How can counselling bring about change?
The second part of the common process is the work to bring about change. It is where the client seeks to improve, ameliorate or repair. It may be the prime driver behind the client’s decision to walk into the counselling room. Enough is enough. It is time to change. Things need to be different. There are then two alternative roads which the potential client is likely to be invited to walk down.
The first involves finding a way to face that which is causing concern. There will be encouragement to remain in the moment and to stand her or his ground. The client may be helped to become more assertive, to speak out and to be heard. There may be the development of a more robust way of being which will allow the client to become increasingly comfortable with difficult situations and to find that stronger, louder voice.
In order to achieve this, there will be differing approaches offered, from a mastery of practical cognitive or behavioural techniques through to a deeper emotional appreciation of internal motivators. Counsellor and client will look to find that way of being which will enable the client to deal with the spectre, whatever form that apparition or saboteur may take.

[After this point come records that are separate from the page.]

-- ==== Sys2Proof/Machine/Core.lean ====
section
/-! DEFINITION. The machine as the host takes it. -/

def Sys2Proof.core : Host.Core :=
  { State := Sys2Proof.Machine.State, Fault := Sys2Proof.Machine.Fault, Refusal := Sys2Proof.Machine.Refusal,
    step := Sys2Proof.Machine.step, reset := Sys2Proof.Machine.State.reset }
end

The proposal to the client will be to find a way to be able to face the fear, to talk about it and bring that spectre under control.
There is a second route within this core change process which can be seen as an alternative approach. If replaying a particular incident causes emotional pain, if engaging with a certain activity is distressing or if involvement with an unpleasant character provokes anxiety, then this focus is on finding a safe way to stop those engagements.

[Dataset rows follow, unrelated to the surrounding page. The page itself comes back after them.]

-- ==== Sys2Proof/Certificates/Slice0/Obligations.lean ====
section
/-! DEFINITION. The statements for the provers, family by family. -/
open Sys2Proof
open Sys2Proof.Machine
open Sys2Proof.Safety

/-! ## The machine -/

/-- A step runs the command at the front of the queue on the state with the queue's rest. -/
def Obligations.StepRunsFront : Prop :=
  ∀ (c : Instr) (rest : List Instr) (s : State),
    step { s with pending := c :: rest } = exec c { s with pending := rest }

/-- On an empty queue time passes: one TIME tick, or in Simmer and Off one AON cycle (entry 1, the model's choice). -/
def Obligations.IdleStepTakesTime : Prop :=
  ∀ s : State, s.pending = [] → s.aonFrac < 500000000 → ∃ t, step s = .next t ∧
    ((s.pwr.state = .warm ∨ s.pwr.state = .boil) → t.now = s.now + 1) ∧
    ((s.pwr.state = .simmer ∨ s.pwr.state = .off) → t.aon = s.aon + 1)

/-- R31, R34, R35, R603: while MDLL-T runs, one TIME tick adds 2 ns and the applied word, in units of 2^-48 ns, modulo 2^48 seconds. -/
def Obligations.TickAddsIncrement : Prop :=
  ∀ s : State, s.pending = [] → timeRuns s = true → (s.pwr.state = .warm ∨ s.pwr.state = .boil) → s.pwr.trans = none →
    (∃ t, step s = .next t ∧
      (t.tco.counter : Int) = ((s.tco.counter : Int) + 2 ^ 49 + appliedWord s) % (2 ^ 48 * 1000000000 * 2 ^ 48)) ∧
    (s.tco.slew = none → s.tco.wOver = 0 → s.tco.owed = 0 → -wMax ≤ s.tco.w → s.tco.w ≤ wMax → appliedWord s = s.tco.w)

/-- Every command has an effect: no step faults and none is refused. -/
def Obligations.EveryStepHasNext : Prop :=
  ∀ s : State, ∃ t, step s = .next t

/-- R460, R603: every step keeps the stored words in canonical form and the counter below 2^48 seconds. -/
def Obligations.EveryStepKeepsForm : Prop :=
  ∀ s t : State, wordsCanonical s = true → counterBound s = true → step s = .next t →
    wordsCanonical t = true ∧ counterBound t = true

/-- The frame of every command: what Safety.touched does not list for it is as before. -/
def Obligations.CommandsTouchOnly : Prop :=
  ∀ (c : Instr) (s t : State), exec c s = .next t → ∀ p : Part, p ∉ touched c → Part.same p s t

/-- R491, R494, R504, R531: only POWER_SET (and its end, POWER_DOWN_DOMAINS), a start (a release of POR_N, or a reset of the engine that acts as one),
    a power failure and a thermal shutdown change the power state.
    The model's readings in it, which are no rule of the spec: log entries 53, 54. -/
def Obligations.PowerStateHeld : Prop :=
  ∀ (c : Instr) (s t : State), exec c s = .next t → t.pwr.state ≠ s.pwr.state →
    (∃ hd target, c = .powerSet hd target) ∨ c = .powerDownDomains ∨ c = .pwrFail ∨ c = .thermalShutdown ∨
    (∃ i, c = .porRelease i) ∨ (∃ i, c = .softReset i) ∨ (∃ i, c = .updActivateReset i)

If involvement brings emotional anguish then we will find an appropriate means to break the contact. Deflect, reject, or stop but to do so in a way which protects integrity, self-respect and identity. Do not force yourself to face the fear just because that is seen as the macho thing to do. Be confident enough to turn your back and walk away with your head held high.

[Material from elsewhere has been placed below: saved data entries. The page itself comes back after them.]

-- ==== Sys2Proof/Laws/NetOps.lean ====
section
/-! SUPPORT. What each operation of Machine/NetOps.lean can touch, once for each. -/
set_option linter.unusedTactic false
set_option linter.unreachableTactic false
namespace Sys2Proof.Laws
open Sys2Proof
open Sys2Proof.Machine
open Sys2Proof.Safety

theorem linkChanged_only (s : State) (p_ : Fin 9) (up : Bool)  : Only [.eth] s (linkChanged s p_ up) := by
  unfold linkChanged
  repeat' first
    | ((fail_if_no_progress extract_lets +onlyGivenNames x); refine Only.cut (L := [.eth]) (s := s) (x := x) ?_ ?_; rotate_left; intro hx; clear_value x; rotate_left; dsimp only [x])
    | ((fail_if_no_progress extract_lets +onlyGivenNames x); refine Only.named (b := x.not) ?_; clear_value x)
    | (fail_if_no_progress extract_lets +onlyGivenNames x)
    | with_reducible apply Only.refl
    | with_reducible assumption
    | (with_reducible apply Only.ite <;> intro _)
    | with_reducible (apply Only.step (M := [.eth]); rotate_left; apply modPort_only; decide)
    | with_reducible (refine Only.sndEq (by assumption) ?_)
    | with_reducible (refine Only.fstEq (by assumption) ?_)
    | dsimp only
    | dsimp +zetaDelta only
    | split
    | (clear_value *; split)

theorem discardTx_only (s : State) (x : TxFrame)  : Only [.out, .svc, .ptp, .links, .rings, .cnt] s (discardTx s x) := by
  unfold discardTx
  repeat' first
    | ((fail_if_no_progress extract_lets +onlyGivenNames x); refine Only.cut (L := [.out, .svc, .ptp, .links, .rings, .cnt]) (s := s) (x := x) ?_ ?_; rotate_left; intro hx; clear_value x; rotate_left; dsimp only [x])
    | ((fail_if_no_progress extract_lets +onlyGivenNames x); refine Only.named (b := x.not) ?_; clear_value x)
    | (fail_if_no_progress extract_lets +onlyGivenNames x)
    | with_reducible apply Only.refl
    | with_reducible assumption
    | (with_reducible apply Only.ite <;> intro _)
    | with_reducible (apply Only.step (M := [.svc, .cnt]); rotate_left; apply svcCount_only; decide)
    | with_reducible (apply Only.step (M := [.out, .links, .rings, .cnt]); rotate_left; apply hostTxDone_only; decide)
    | with_reducible (apply Only.step (M := [.ptp, .cnt]); rotate_left; apply ptpCount_only; decide)
    | with_reducible (refine Only.sndEq (by assumption) ?_)
    | with_reducible (refine Only.fstEq (by assumption) ?_)
    | dsimp only
    | dsimp +zetaDelta only
    | split
    | (clear_value *; split)

theorem discardN_only (a1 : Nat) (a2 : State) (a3 : Fin 9) (a4 : Bool)  : Only [.out, .svc, .ptp, .eth, .links, .rings, .cnt] a2 (discardN a1 a2 a3 a4) := by
  induction a1 generalizing a2 a3 a4 with
  | zero => unfold discardN; exact Only.refl _ _
  | succ n ih =>
    unfold discardN
    repeat' first
      | ((fail_if_no_progress extract_lets +onlyGivenNames x); refine Only.cut (L := [.out, .svc, .ptp, .eth, .links, .rings, .cnt]) (s := a2) (x := x) ?_ ?_; rotate_left; intro hx; clear_value x; rotate_left; dsimp only [x])
      | ((fail_if_no_progress extract_lets +onlyGivenNames x); refine Only.named (b := x.not) ?_; clear_value x)
      | (fail_if_no_progress extract_lets +onlyGivenNames x)
      | with_reducible apply Only.refl
      | with_reducible assumption
      | (with_reducible (apply Only.step; rotate_left; apply ih; exact (fun _ h => h)))
      | (with_reducible apply Only.ite <;> intro _)
      | with_reducible (apply Only.step (M := [.out, .svc, .ptp, .links, .rings, .cnt]); rotate_left; apply discardTx_only; decide)
      | with_reducible (apply Only.step (M := [.eth]); rotate_left; apply modPort_only; decide)
      | with_reducible (refine Only.sndEq (by assumption) ?_)
      | with_reducible (refine Only.fstEq (by assumption) ?_)
      | dsimp only
      | dsimp +zetaDelta only
      | split
      | (clear_value *; split)

theorem discardQueue_only (s : State) (p_ : Fin 9) (t : Bool)  : Only [.out, .svc, .ptp, .eth, .links, .rings, .cnt] s (discardQueue s p_ t) := by
  unfold discardQueue
  repeat' first
    | ((fail_if_no_progress extract_lets +onlyGivenNames x); refine Only.cut (L := [.out, .svc, .ptp, .eth, .links, .rings, .cnt]) (s := s) (x := x) ?_ ?_; rotate_left; intro hx; clear_value x; rotate_left; dsimp only [x])
    | ((fail_if_no_progress extract_lets +onlyGivenNames x); refine Only.named (b := x.not) ?_; clear_value x)
    | (fail_if_no_progress extract_lets +onlyGivenNames x)
    | with_reducible apply Only.refl
    | with_reducible assumption
    | (with_reducible apply Only.ite <;> intro _)
    | with_reducible (apply Only.step (M := [.out, .svc, .ptp, .eth, .links, .rings, .cnt]); rotate_left; apply discardN_only; decide)
    | with_reducible (refine Only.sndEq (by assumption) ?_)
    | with_reducible (refine Only.fstEq (by assumption) ?_)
    | dsimp only
    | dsimp +zetaDelta only
    | split
    | (clear_value *; split)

Just how that can be achieved in a way that boosts self-confidence and enhances self-esteem may require very different strategies. This work may involve developing practical behavioural strategies, making cognitive adjustments or fostering deeper emotional robustness.
Nevertheless, whichever approach is employed, the basic storyline is the same. Do not feel that you have to continually expend emotional time and energy in facing and engaging with the spectre. Turn away and allow that fearful apparition to become a ball of harmless tumbleweed which drifts past and out of your life.
These reflections on those two core processes of both understanding and change may provide you with a taste of what to expect in the counselling room. Your story is unique. The challenges which you are encountering are yours alone.
When you walk into the therapy room for that initial introductory session, the counsellor will listen to your story. They will hear it for the first time and respect your individuality. If you then decide to work with that therapist, you will embark on a journey that will be unique to you.
The general processes involved in that work may have a similar structure irrespective of who you talk with. Why is this happening to me? What has occurred in my world to cause this challenge? And do I decide to face it and learn to deal with it or, alternatively, find a way to just close that door and walk away?
In anticipating the first discussion with a counsellor it may be helpful to consider which of those two routes to change is likely to be most effective for you. As an experienced professional, your counsellor may have a preferred approach but they will want to hear your hopes and understand your concerns about the work to come.
And with that professional support, my expectation is that the road you decide to take will prove to be the right one. The counselling journey you undertake may be challenging but it can be moving and empowering.
I hope you will discover that work in the therapy room can become a real force for positive and lasting change.